# Work instruction
Hunt for the word "refused" across the entries below, copying each line that holds it.

(Data entries)

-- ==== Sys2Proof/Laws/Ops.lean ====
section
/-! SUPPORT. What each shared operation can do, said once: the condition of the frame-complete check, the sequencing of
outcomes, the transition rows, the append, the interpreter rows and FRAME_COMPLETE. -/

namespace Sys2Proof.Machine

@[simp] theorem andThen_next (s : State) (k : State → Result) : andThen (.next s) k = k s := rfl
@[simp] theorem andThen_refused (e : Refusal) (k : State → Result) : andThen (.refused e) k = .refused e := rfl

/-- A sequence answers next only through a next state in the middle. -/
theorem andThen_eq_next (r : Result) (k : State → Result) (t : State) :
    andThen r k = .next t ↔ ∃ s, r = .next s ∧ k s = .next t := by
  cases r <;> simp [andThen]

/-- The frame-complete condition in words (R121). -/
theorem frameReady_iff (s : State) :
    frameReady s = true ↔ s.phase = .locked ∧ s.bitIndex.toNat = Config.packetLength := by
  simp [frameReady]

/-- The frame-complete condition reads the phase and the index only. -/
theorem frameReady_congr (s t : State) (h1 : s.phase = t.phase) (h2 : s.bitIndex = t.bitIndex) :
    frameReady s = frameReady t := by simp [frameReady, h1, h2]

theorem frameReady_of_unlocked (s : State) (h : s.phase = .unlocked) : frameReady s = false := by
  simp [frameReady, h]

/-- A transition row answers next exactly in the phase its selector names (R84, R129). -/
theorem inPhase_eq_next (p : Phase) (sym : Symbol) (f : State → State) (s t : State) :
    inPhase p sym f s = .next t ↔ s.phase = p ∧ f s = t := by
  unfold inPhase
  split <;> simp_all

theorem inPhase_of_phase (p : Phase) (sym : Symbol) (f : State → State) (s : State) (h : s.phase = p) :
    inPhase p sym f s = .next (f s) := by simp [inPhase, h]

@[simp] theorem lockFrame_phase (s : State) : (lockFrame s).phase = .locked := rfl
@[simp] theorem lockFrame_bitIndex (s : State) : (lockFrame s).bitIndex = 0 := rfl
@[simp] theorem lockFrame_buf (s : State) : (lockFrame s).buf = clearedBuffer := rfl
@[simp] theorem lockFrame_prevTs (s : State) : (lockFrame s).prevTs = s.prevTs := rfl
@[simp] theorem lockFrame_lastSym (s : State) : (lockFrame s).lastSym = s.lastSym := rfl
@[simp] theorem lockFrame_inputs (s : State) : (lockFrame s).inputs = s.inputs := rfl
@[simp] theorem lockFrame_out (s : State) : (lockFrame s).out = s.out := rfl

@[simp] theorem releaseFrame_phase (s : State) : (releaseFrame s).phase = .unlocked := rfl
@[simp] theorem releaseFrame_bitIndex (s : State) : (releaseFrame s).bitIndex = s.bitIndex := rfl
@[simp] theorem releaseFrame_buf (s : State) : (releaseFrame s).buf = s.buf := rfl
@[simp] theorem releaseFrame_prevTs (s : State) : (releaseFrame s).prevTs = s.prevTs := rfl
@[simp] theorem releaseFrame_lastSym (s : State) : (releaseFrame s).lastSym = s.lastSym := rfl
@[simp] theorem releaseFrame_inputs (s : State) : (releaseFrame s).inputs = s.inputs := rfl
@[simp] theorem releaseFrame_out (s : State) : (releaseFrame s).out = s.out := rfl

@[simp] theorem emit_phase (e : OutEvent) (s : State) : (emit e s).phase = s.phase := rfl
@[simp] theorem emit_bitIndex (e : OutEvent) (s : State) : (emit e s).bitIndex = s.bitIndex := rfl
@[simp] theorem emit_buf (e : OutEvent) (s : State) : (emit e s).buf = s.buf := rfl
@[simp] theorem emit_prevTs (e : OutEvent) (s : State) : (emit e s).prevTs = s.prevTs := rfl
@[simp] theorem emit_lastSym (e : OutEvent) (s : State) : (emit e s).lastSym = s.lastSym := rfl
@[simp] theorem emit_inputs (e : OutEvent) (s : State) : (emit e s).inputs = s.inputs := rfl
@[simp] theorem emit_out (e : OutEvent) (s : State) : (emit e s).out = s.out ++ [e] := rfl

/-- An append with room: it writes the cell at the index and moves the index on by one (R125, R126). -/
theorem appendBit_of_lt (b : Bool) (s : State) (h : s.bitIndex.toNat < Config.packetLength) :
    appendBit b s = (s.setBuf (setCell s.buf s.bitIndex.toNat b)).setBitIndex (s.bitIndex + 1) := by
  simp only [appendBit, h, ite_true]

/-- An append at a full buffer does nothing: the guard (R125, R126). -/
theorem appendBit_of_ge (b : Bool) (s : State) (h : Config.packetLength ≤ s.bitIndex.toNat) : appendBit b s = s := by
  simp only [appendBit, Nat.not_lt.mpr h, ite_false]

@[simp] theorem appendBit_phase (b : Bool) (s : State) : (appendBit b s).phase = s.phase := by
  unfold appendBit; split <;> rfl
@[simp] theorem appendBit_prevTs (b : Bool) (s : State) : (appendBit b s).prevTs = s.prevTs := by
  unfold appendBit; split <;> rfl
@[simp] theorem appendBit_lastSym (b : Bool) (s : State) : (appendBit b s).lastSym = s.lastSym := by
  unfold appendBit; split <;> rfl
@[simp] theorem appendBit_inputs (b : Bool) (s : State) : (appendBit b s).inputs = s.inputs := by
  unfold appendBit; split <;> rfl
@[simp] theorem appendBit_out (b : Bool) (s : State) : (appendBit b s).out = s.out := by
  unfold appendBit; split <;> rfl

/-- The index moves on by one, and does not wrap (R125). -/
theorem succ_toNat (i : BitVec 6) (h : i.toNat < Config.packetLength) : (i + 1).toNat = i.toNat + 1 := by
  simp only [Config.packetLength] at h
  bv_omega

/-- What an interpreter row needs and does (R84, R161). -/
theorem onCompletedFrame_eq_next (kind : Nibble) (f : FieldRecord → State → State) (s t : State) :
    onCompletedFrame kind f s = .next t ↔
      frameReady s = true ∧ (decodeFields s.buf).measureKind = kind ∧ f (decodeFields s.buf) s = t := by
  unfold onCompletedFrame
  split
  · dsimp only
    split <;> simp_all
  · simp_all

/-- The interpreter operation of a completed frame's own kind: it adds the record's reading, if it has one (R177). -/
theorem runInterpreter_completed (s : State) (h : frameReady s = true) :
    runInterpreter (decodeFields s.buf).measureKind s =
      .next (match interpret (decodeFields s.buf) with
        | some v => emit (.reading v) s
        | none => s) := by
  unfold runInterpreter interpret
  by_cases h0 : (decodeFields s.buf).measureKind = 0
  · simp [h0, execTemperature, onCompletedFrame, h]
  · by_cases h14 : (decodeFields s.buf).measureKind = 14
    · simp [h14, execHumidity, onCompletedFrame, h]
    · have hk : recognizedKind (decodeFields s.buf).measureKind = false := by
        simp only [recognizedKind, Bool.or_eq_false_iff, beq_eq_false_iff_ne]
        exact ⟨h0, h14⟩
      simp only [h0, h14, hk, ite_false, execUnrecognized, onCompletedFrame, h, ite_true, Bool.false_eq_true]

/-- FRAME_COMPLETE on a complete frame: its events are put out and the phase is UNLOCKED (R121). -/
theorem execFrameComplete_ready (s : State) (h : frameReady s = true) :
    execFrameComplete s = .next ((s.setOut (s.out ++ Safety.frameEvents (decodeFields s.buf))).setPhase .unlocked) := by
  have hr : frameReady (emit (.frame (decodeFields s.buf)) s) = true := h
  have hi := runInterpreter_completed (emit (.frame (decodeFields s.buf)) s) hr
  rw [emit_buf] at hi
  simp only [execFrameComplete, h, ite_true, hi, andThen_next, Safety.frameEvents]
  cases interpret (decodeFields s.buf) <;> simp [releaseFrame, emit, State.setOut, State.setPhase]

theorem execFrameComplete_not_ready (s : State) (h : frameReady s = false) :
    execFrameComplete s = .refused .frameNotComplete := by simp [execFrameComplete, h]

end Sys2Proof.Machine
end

# Your response
@[simp] theorem andThen_refused (e : Refusal) (k : State → Result) : andThen (.refused e) k = .refused e := rfl
    execFrameComplete s = .refused .frameNotComplete := by simp [execFrameComplete, h]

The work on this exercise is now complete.